A consortium of investors who picked up a 5% in Reliance Infratel at a very high valuation in 2007, and the company?s debt sponsors could emerge as a hurdle in the proposed merger of the company with GTL Infrastructure, bankers close to the deal said. This could also make the deal extremely complex, and delay it by a few weeks to a month, they said. Reliance Infratel is the telecom tower arm of Reliance Communications (RComm).
?Before the merger, the firm needs to take an approval from the debt sponsors as well as the investors, which could be a hurdle, considering that investors paid heavily when they bought stake in the firm,? the source said.
In 2007, a consortium of investors bought a 5% stake in Reliance Infratel at a valuation of about $6,43,000 (Rs 257 lakh) per tower for 14,000 towers. However, with the decreasing valuations of the towers, investment bankers expect the current deal to be in the range of $100,000 or Rs 45-50 lakh per tower for around 50,000 towers with a tenancy ratio of about 2. This is expected to be similar to the valuations of the Tata Teleservices (Maharashtra) and Quippo-Wireless TT Info Services deal (around Rs 52 lakhs per tower) and GTL -Aircel deal (Rs 48 lakh per tower).
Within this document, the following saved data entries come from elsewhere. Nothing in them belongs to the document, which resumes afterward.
-- ==== Sys2Proof/Machine/Answers.lean ====
section
/-! DEFINITION. What reaches a home after LOOKUP: snoop answers, write-backs, ACKs, partner messages, set recovery, victims, sweeps and
Bourdon slots (R80, R87 to R91, R95 to R97, R114, R119 to R128, R131, R151 to R160). -/

namespace Sys2Proof.Machine

/-- Requests that wait at the Bourdon for lines of a set go back to their line queue (R134, R157). -/
def uncover (c : Core) (p : Trk → Bool) : Core :=
  { c with arr := { c.arr with trk := c.arr.trk.map (fun t =>
      if t.st == .bourdon && p t then { t with st := .queued, slot := false, full := false } else t) } }

/-- A sweep whose last line has been answered ends (R157); of the lost sets that wait for a set slot the one lost first takes the one that is
freed (R158; the order is the model's: assumption 84). -/
def sweepEnd (c : Core) : Core :=
  match c.arr.lost.find? (fun x => x.covered && decide (x.next = 2 ^ 26) &&
      !(c.arr.trk.any (fun t => t.req.op == .sweep && t.slice == x.slice && sfSet t.req.line == x.set))) with
  | none => c
  | some x =>
    let rest := c.arr.lost.erase x
    let rest := match rest.find? (fun y => !y.covered) with
      | some y => rest.map (fun z => if z = y then { z with covered := true, lastAt := now c } else z)
      | none => rest
    let c := { c with arr := { c.arr with lost := rest } }
    let c := uncover c (fun t => t.slice == x.slice && sfSet t.req.line == x.set)
    event c 0x304 [wd x.slice, wd x.set, wd x.lines]

/-- An internal tracker entry for an action of the home's own on a line that is free (R77, R114). -/
def internalReq (op : Op) (slice idx line : Nat) : Req :=
  { op := op, src := 1000, tag := slice * 256 + idx, rid := 127, line := line }

/-- While this instance leaves, its homes send SNP_INVAL to every proxy sharer of an entry whose line is free (R321 step 2). -/
def leaveWay (c : Core) (s si w : Nat) : Core :=
  let e := (sfRd c s si w).bits
  let l := (eSharers c e).filter (fun i => decide (64 ≤ i))
  let line := eLine c si e
  if eState e = 0 ∨ l = [] ∨ lineBusy c line = true ∨ setHeld c s si = true then c
  else match trkFree c s .internal with
    | none => c
    | some idx =>
      let c := trkAdd c s idx .internal (internalReq .backInval s idx line) .gather
      match trkGet c s idx with
      | some t =>
        let y := snoopAll c { t with passed := true, rtype := 1, lateFilter := true
                                     holder := if eState e = 2 then l.head? else none } l .snpInval
        trkPut y.1 y.2
      | none => c

/-- Step 2 of an orderly leave goes on (R321). -/
def leaveStep (c : Core) : Core :=
  if !isLeaving c c.dom.inst then c
  else settle ((c.arr.sfHome.map (fun p => (p.1 / 65536, p.1 / 16 % 4096, p.1 % 16))).foldl (fun c k => leaveWay c k.1 k.2.1 k.2.2) c)

/-! ### Back-invalidation and retirement (R114, R127, R159, R160). -/

/-- An internal entry back-invalidates the entry in a way: it holds the line and snoops its holders, and the way is reserved for the transaction
that needs it (R114, R127). -/
def backInval (c : Core) (s si w : Nat) (forTrk : Option Nat) : Core :=
  match trkFree c s .internal with
  | none => c
  | some idx =>
    let e := (sfRd c s si w).bits
    let line := eLine c si e
    let c := match forTrk with
      | some m => { c with arr := { c.arr with resv := c.arr.resv ++ [(s, si, w, m)] } }
      | none => c
    let c := trkAdd c s idx .internal (internalReq .backInval s idx line) .gather
    let l := eSharers c e
    let c := ctrAdd (ctrAdd c (0x100408 + 0x10000 * s) 48 1) (0x100410 + 0x10000 * s) 48 l.length
    match trkGet c s idx with
    | some t =>
      let t := { t with
        passed := true, rtype := 1, mate := forTrk, way := some w, lateFilter := true
        holder := if eState e = 2 then l.head? else none }
      let y := snoopAll c t l .snpInval
      trkPut y.1 y.2
    | none => c

/-- A filter location of an array has no entry any more: it is retired, with the report of R30 (R159). -/
def sfRetireDone (c : Core) (k : Nat × Nat × Nat × Nat) : Core :=
  retired { c with arr := { c.arr with
      retiring := c.arr.retiring.filter (fun r => r != k), retired := (k.1, k.2.2.1, k.2.2.2) :: c.arr.retired } }
    { cat := 2, kind := 4, unit := 33 + k.1 / 2, way := k.2.2.2, set := k.2.2.1 } k.2.1

/-- A filter location that is to leave service: its entry moves to a free way in both copies, or is back-invalidated, or waits until its line and
its set are free (R159). -/
def sfRetire (c : Core) (k : Nat × Nat × Nat × Nat) : Core :=
  let s := k.2.1
  let si := k.2.2.1
  let e := (sfRd c s si k.2.2.2).bits
  let line := eLine c si e
  if setHeld c s si || sfReserved c s si k.2.2.2 then c
  else if eState e = 0 then sfRetireDone c k
  else if lineBusy c line then c
  else match sfFree c s si with
    | some v => sfRetireDone (sfPut (sfPut c s noTrk line v e).1 s noTrk line k.2.2.2 0).1 k
    | none => backInval c s si k.2.2.2 none

/-- Filter locations that wait to leave service try again. -/
def sfRetireAll (c : Core) : Core := c.arr.retiring.foldl sfRetire c

/-- A filter location of array a fails a check: the third time within 2^24 TB ticks it leaves service; where that were the fifth of its set,
replacement is requested instead (R159, R160). -/
def sfFailed (c : Core) (a s si w : Nat) : Core :=
  let recent := c.arr.fails.filter (fun f => f.1 == 1 && f.2.1 == a && f.2.2.1 == si && f.2.2.2.1 == w &&
    decide (now c < f.2.2.2.2 + 2 ^ 24))
  let c := { c with arr := { c.arr with fails := (1, a, si, w, now c) :: c.arr.fails } }
  if recent.length + 1 < 3 || c.arr.retired.contains (a, si, w) || c.arr.retiring.contains (a, s, si, w) then c
  else if !sfRetired c s si w && !sfRetiring c s si w && decide (4 ≤ sfOut c s si) then askReplace c (a / 2)
  else sfRetire { c with arr := { c.arr with retiring := c.arr.retiring ++ [(a, s, si, w)] } } (a, s, si, w)

/-- What follows every arrival at a home: its transactions go as far as they can, what waits to leave service tries again, finished sweeps end and
a leave goes on. -/
def carry (c : Core) : Core :=
  let c := lcWalk (settle (lcLeaveAll c))
  leaveStep (sweepEnd (if c.arr.retiring = [] then c else settle (sfRetireAll c)))

/-! ### ACKs (R81). -/

/-- The ACK of a request reaches its home (R81). -/
def homeAck (c : Core) (src tag : Nat) : Core :=
  match trkOfReq c src tag with
  | some t => if t.cmpSent || t.forwarded then carry (trkPut c { t with acked := true }) else c
  | none => c

/-! ### Snoop answers (R89 to R91, R118 to R125). -/

/-- An answer to a snoop. -/
inductive Ans where
  /-- SNP_RESP with the responder's state. -/
  | resp (g : Gst)
  /-- SNP_RESP_DATA. -/
  | data (g : Gst) (dirty : Bool) (d : Line) (p : Bool)
  /-- FWD_DONE. -/
  | done (g : Gst)
  deriving DecidableEq, Repr

/-- The state an answer reports (R38). -/
def Ans.gst : Ans → Gst
  | .resp g => g
  | .data g _ _ _ => g
  | .done g => g

/-- The tracker entry that sent a snoop for a line under a home tag. -/
def trkAns (c : Core) (line idx : Nat) : Option Trk := c.arr.trk.find? (fun t => t.idx == idx && t.req.line == line)

/-- A snoop is open at the home for a responder (R488). -/
def snoopOpen (c : Core) (line idx who : Nat) : Bool :=
  match trkAns c line idx with
  | some t => t.snoops.any (fun s => s.who == who)
  | none => false

/-- A forwarding snoop (R89). -/
def Msg.isFwd (m : Msg) : Bool := m == .snpFwdShared || m == .snpFwdUnique

/-- The responder keeps the line, or has it no longer. -/
def noteState (t : Trk) (who : Nat) (g : Gst) : Trk :=
  if g = .i then
    { t with gone := t.gone ++ [who]
             lateFilter := t.lateFilter || (t.req.op == .rdShared && t.holder == some who) }
  else { t with keepS := t.keepS ++ [who] }

/-- The home's value of a holder is lost: the transaction goes on with poisoned data, which the two-copy write puts into both copies
(R73, R125, R336). -/
def holderLost (c : Core) (t : Trk) (who : Nat) : Core × Trk :=
  let k := takeFree c
  let d := Config.lostLine k.1
  (k.2, { wbUse { t with snoops := t.snoops.filter (fun s => s.who != who) } who true d true with data := some d, poison := true })

/-- Clean data equals the home's value; where the line cache holds no copy it is written as a Clean line (R91): into the way of a fill that is
out when that ends, else into the location that a fill or a write would take. -/
def keepClean (c : Core) (t : Trk) (d : Line) (p : Bool) : Core :=
  let out : Bool := match t.fill with
    | .out _ => true
    | _ => false
  if t.rtype ≠ 1 ∨ out ∨ lcOffMode c ∨ (lcFind c t.slice t.req.line).isSome ∨ (heldOf c t.req.line).isSome then c
  else
    let f := lcPickFill c t.slice t.req.line
    let r := if f.1.isSome then f else lcPickWrite f.2 (physOf c t.slice) t.req.line
    match r.1 with
    | some w => lcPut r.2 (physOf c t.slice) (lcSet t.req.line) w { use := .clean, line := t.req.line, poison := p, data := d }
    | none => r.2

/-- An answer reaches its tracker (R89 to R91, R121). `mark`: the port has marked it crossing. -/
def homeAnswer (c : Core) (line idx who : Nat) (a : Ans) (mark : Bool) : Core :=
  match trkAns c line idx with
  | none => c
  | some t =>
    match t.snoops.find? (fun s => s.who == who) with
    | none => c
    | some sn =>
      let t := { t with snoops := t.snoops.erase sn }
      let silent := match a with
        | .resp g => g == .i
        | _ => false
      let fwdNo := match a with
        | .resp _ => sn.msg.isFwd
        | _ => false
      let wait := mark || fwdNo || (silent && sn.msg != .snpInval && t.holder == some who)
      if wait then
        if attachedOf t who then carry (trkPut c t)
        else carry (trkPut c { t with awaitWb := t.awaitWb ++ [(who, now c)] })
      else
        match a with
        | .resp g => carry (trkPut c (noteState t who g))
        | .done g => carry (trkPut c (noteState t who g))
        | .data g dirty d p =>
          let t := noteState t who g
          let t := { t with data := some d, poison := p }
          if dirty then carry (trkPut c { t with dirtyIn := some (d, p) })
          else carry (trkPut (if isWhole t then c else keepClean c t d p) t)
Investors in the consortium include HSBC Daisy Investments (Mauritius) Limited, GLG Emerging Markets Special Situations Fund, Drawbridge Towers Limited, Reliance ADA Group Trustees Private Limited, Galleon Technology Offshore Limited, Investment Partners B (Mauritius) Limited and Quantum (M) Limited as per the draft red herring prospectus (DRHP) filed by Reliance Infratel in September 2009.
RComm had a net debt of Rs 19,889 crore at end of March’ 10, which increased to around Rs 30,000 crore after the recently concluded 3G auctions. According to the DRHP, Reliance Infratel, in which RComm and its promoted companies hold 95% stake, had an unsecured loans of about Rs 15,000 crore at the end of March 2009. If the deal goes through, it would help RComm reduce its debt and Anil Ambani could hold a stake of about 26% to 33% in the tower company, various media reports said. Both, RComm and GTL refused to comment for the story.
Considering GTL Infrastructure would hold a management control and about 33% stake in the company, it could pay a premium of about 30% for the deal, taking the total deal value to around Rs 11,000 crore to Rs 12,000 crore. It would also be tough call for GTL Infrastructure that recently bought 17,500 towers for Rs 8,400 crore from Aircel. GTL Infrastructure already has a debt of about Rs 4470 crore at the end of March 2010, with a debt to equity ratio of about 2.3. An additional investment in Reliance Infratel would mean GTL would need participation from external financial investors, which could also stretch its balance sheet.